Print, exactly and completely, every entry in the data.

»»

theorem allElems_bwFinish (hcw : AllElems c.params cw) (force : Bool) (e : Nat) {u : List Nat}
    (hu : AllElems c.params u) : AllElems c.params (bwFinish c.params cw force e u).msg := by
  have hreceived : AllElems c.params (cw.take c.params.k) := fun x hx => hcw x (List.mem_of_mem_take hx)
  have hnum : AllElems c.params (trim (u.drop e)) := trim_lt c fun x hx => hu x (List.mem_of_mem_drop hx)
  simp only [bwFinish]
  split
  · exact hreceived
  · split
    · exact hreceived
    · exact allElems_bwCorrect hcw (polyDivMod_lt c _ hnum).1 _

theorem allElems_bwDecode (hcw : AllElems c.params cw) (force : Bool) :
    AllElems c.params (bwDecode c.params cw force).msg :=
  allElems_bwFinish hcw force _ (allElems_bwTrials hcw _)

end Decoder

/-! ## What a vector register may hold (R22, R25) -/

section Vectors

variable {c : Config} {a b : List Nat}

theorem vectorWf_replicate {n : Nat} (hpos : 1 ≤ n) (hmax : n ≤ c.params.pmax) :
    VectorWf c.params (List.replicate n 0) := by
  refine ⟨by simpa using hpos, by simpa using hmax, fun x hx => ?_⟩
  rw [List.eq_of_mem_replicate hx]
  exact Nat.zero_lt_of_lt c.one_lt_q

theorem VectorWf.set (h : VectorWf c.params a) (i : Nat) {x : Nat} (hx : x < c.params.q) :
    VectorWf c.params (a.set i x) := by
  obtain ⟨hpos, hmax, helem⟩ := h
  refine ⟨by simpa using hpos, by simpa using hmax, fun y hy => ?_⟩
  exact (List.mem_or_eq_of_mem_set hy).elim (helem y) fun heq => heq ▸ hx

theorem VectorWf.trim (h : VectorWf c.params a) : VectorWf c.params (trim a) := by
  obtain ⟨hpos, hmax, helem⟩ := h
  have hlen := trim_length_le a
  exact ⟨trim_length_pos a, by omega, trim_lt c helem⟩

theorem VectorWf.polyAdd (ha : VectorWf c.params a) (hb : VectorWf c.params b) : VectorWf c.params (polyAdd a b) := by
  obtain ⟨hapos, hamax, haelem⟩ := ha
  obtain ⟨hbpos, hbmax, hbelem⟩ := hb
  have hlen := polyAdd_length_le a b
  exact ⟨trim_length_pos _, by omega, polyAdd_lt c haelem hbelem⟩

/-- A product is a vector when it fits; "the product is not truncated" (R142). -/
theorem vectorWf_polyMul (ha : AllElems c.params a) (hfits : (polyMul c.params a b).length ≤ c.params.pmax) :
    VectorWf c.params (polyMul c.params a b) :=
  ⟨trim_length_pos _, hfits, polyMul_lt c b ha⟩

theorem polyDivMod_length_pos (p : Params) (a b : List Nat) :
    1 ≤ (polyDivMod p a b).1.length ∧ 1 ≤ (polyDivMod p a b).2.length := by
  simp only [polyDivMod]
  split
  · exact ⟨le_rfl, trim_length_pos a⟩
  · exact ⟨trim_length_pos _, trim_length_pos _⟩

theorem VectorWf.polyDivMod (h : VectorWf c.params a) (b : List Nat) :
    VectorWf c.params (polyDivMod c.params a b).1 ∧ VectorWf c.params (polyDivMod c.params a b).2 := by
  obtain ⟨hpos, hmax, helem⟩ := h
  obtain ⟨hquoPos, hremPos⟩ := polyDivMod_length_pos c.params a b
  obtain ⟨hquoLen, hremLen⟩ := polyDivMod_length_le c.params b hpos
  obtain ⟨hquo, hrem⟩ := polyDivMod_lt c b helem
  exact ⟨⟨hquoPos, hquoLen.trans hmax, hquo⟩, ⟨hremPos, hremLen.trans hmax, hrem⟩⟩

««

** WRITTEN ANSWER **
theorem allElems_bwFinish (hcw : AllElems c.params cw) (force : Bool) (e : Nat) {u : List Nat}
    (hu : AllElems c.params u) : AllElems c.params (bwFinish c.params cw force e u).msg := by
  have hreceived : AllElems c.params (cw.take c.params.k) := fun x hx => hcw x (List.mem_of_mem_take hx)
  have hnum : AllElems c.params (trim (u.drop e)) := trim_lt c fun x hx => hu x (List.mem_of_mem_drop hx)
  simp only [bwFinish]
  split
  · exact hreceived
  · split
    · exact hreceived
    · exact allElems_bwCorrect hcw (polyDivMod_lt c _ hnum).1 _

theorem allElems_bwDecode (hcw : AllElems c.params cw) (force : Bool) :
    AllElems c.params (bwDecode c.params cw force).msg :=
  allElems_bwFinish hcw force _ (allElems_bwTrials hcw _)

end Decoder

/-! ## What a vector register may hold (R22, R25) -/

section Vectors

variable {c : Config} {a b : List Nat}

theorem vectorWf_replicate {n : Nat} (hpos : 1 ≤ n) (hmax : n ≤ c.params.pmax) :
    VectorWf c.params (List.replicate n 0) := by
  refine ⟨by simpa using hpos, by simpa using hmax, fun x hx => ?_⟩
  rw [List.eq_of_mem_replicate hx]
  exact Nat.zero_lt_of_lt c.one_lt_q

theorem VectorWf.set (h : VectorWf c.params a) (i : Nat) {x : Nat} (hx : x < c.params.q) :
    VectorWf c.params (a.set i x) := by
  obtain ⟨hpos, hmax, helem⟩ := h
  refine ⟨by simpa using hpos, by simpa using hmax, fun y hy => ?_⟩
  exact (List.mem_or_eq_of_mem_set hy).elim (helem y) fun heq => heq ▸ hx

theorem VectorWf.trim (h : VectorWf c.params a) : VectorWf c.params (trim a) := by
  obtain ⟨hpos, hmax, helem⟩ := h
  have hlen := trim_length_le a
  exact ⟨trim_length_pos a, by omega, trim_lt c helem⟩

theorem VectorWf.polyAdd (ha : VectorWf c.params a) (hb : VectorWf c.params b) : VectorWf c.params (polyAdd a b) := by
  obtain ⟨hapos, hamax, haelem⟩ := ha
  obtain ⟨hbpos, hbmax, hbelem⟩ := hb
  have hlen := polyAdd_length_le a b
  exact ⟨trim_length_pos _, by omega, polyAdd_lt c haelem hbelem⟩

/-- A product is a vector when it fits; "the product is not truncated" (R142). -/
theorem vectorWf_polyMul (ha : AllElems c.params a) (hfits : (polyMul c.params a b).length ≤ c.params.pmax) :
    VectorWf c.params (polyMul c.params a b) :=
  ⟨trim_length_pos _, hfits, polyMul_lt c b ha⟩

theorem polyDivMod_length_pos (p : Params) (a b : List Nat) :
    1 ≤ (polyDivMod p a b).1.length ∧ 1 ≤ (polyDivMod p a b).2.length := by
  simp only [polyDivMod]
  split
  · exact ⟨le_rfl, trim_length_pos a⟩
  · exact ⟨trim_length_pos _, trim_length_pos _⟩

theorem VectorWf.polyDivMod (h : VectorWf c.params a) (b : List Nat) :
    VectorWf c.params (polyDivMod c.params a b).1 ∧ VectorWf c.params (polyDivMod c.params a b).2 := by
  obtain ⟨hpos, hmax, helem⟩ := h
  obtain ⟨hquoPos, hremPos⟩ := polyDivMod_length_pos c.params a b
  obtain ⟨hquoLen, hremLen⟩ := polyDivMod_length_le c.params b hpos
  obtain ⟨hquo, hrem⟩ := polyDivMod_lt c b helem
  exact ⟨⟨hquoPos, hquoLen.trans hmax, hquo⟩, ⟨hremPos, hremLen.trans hmax, hrem⟩⟩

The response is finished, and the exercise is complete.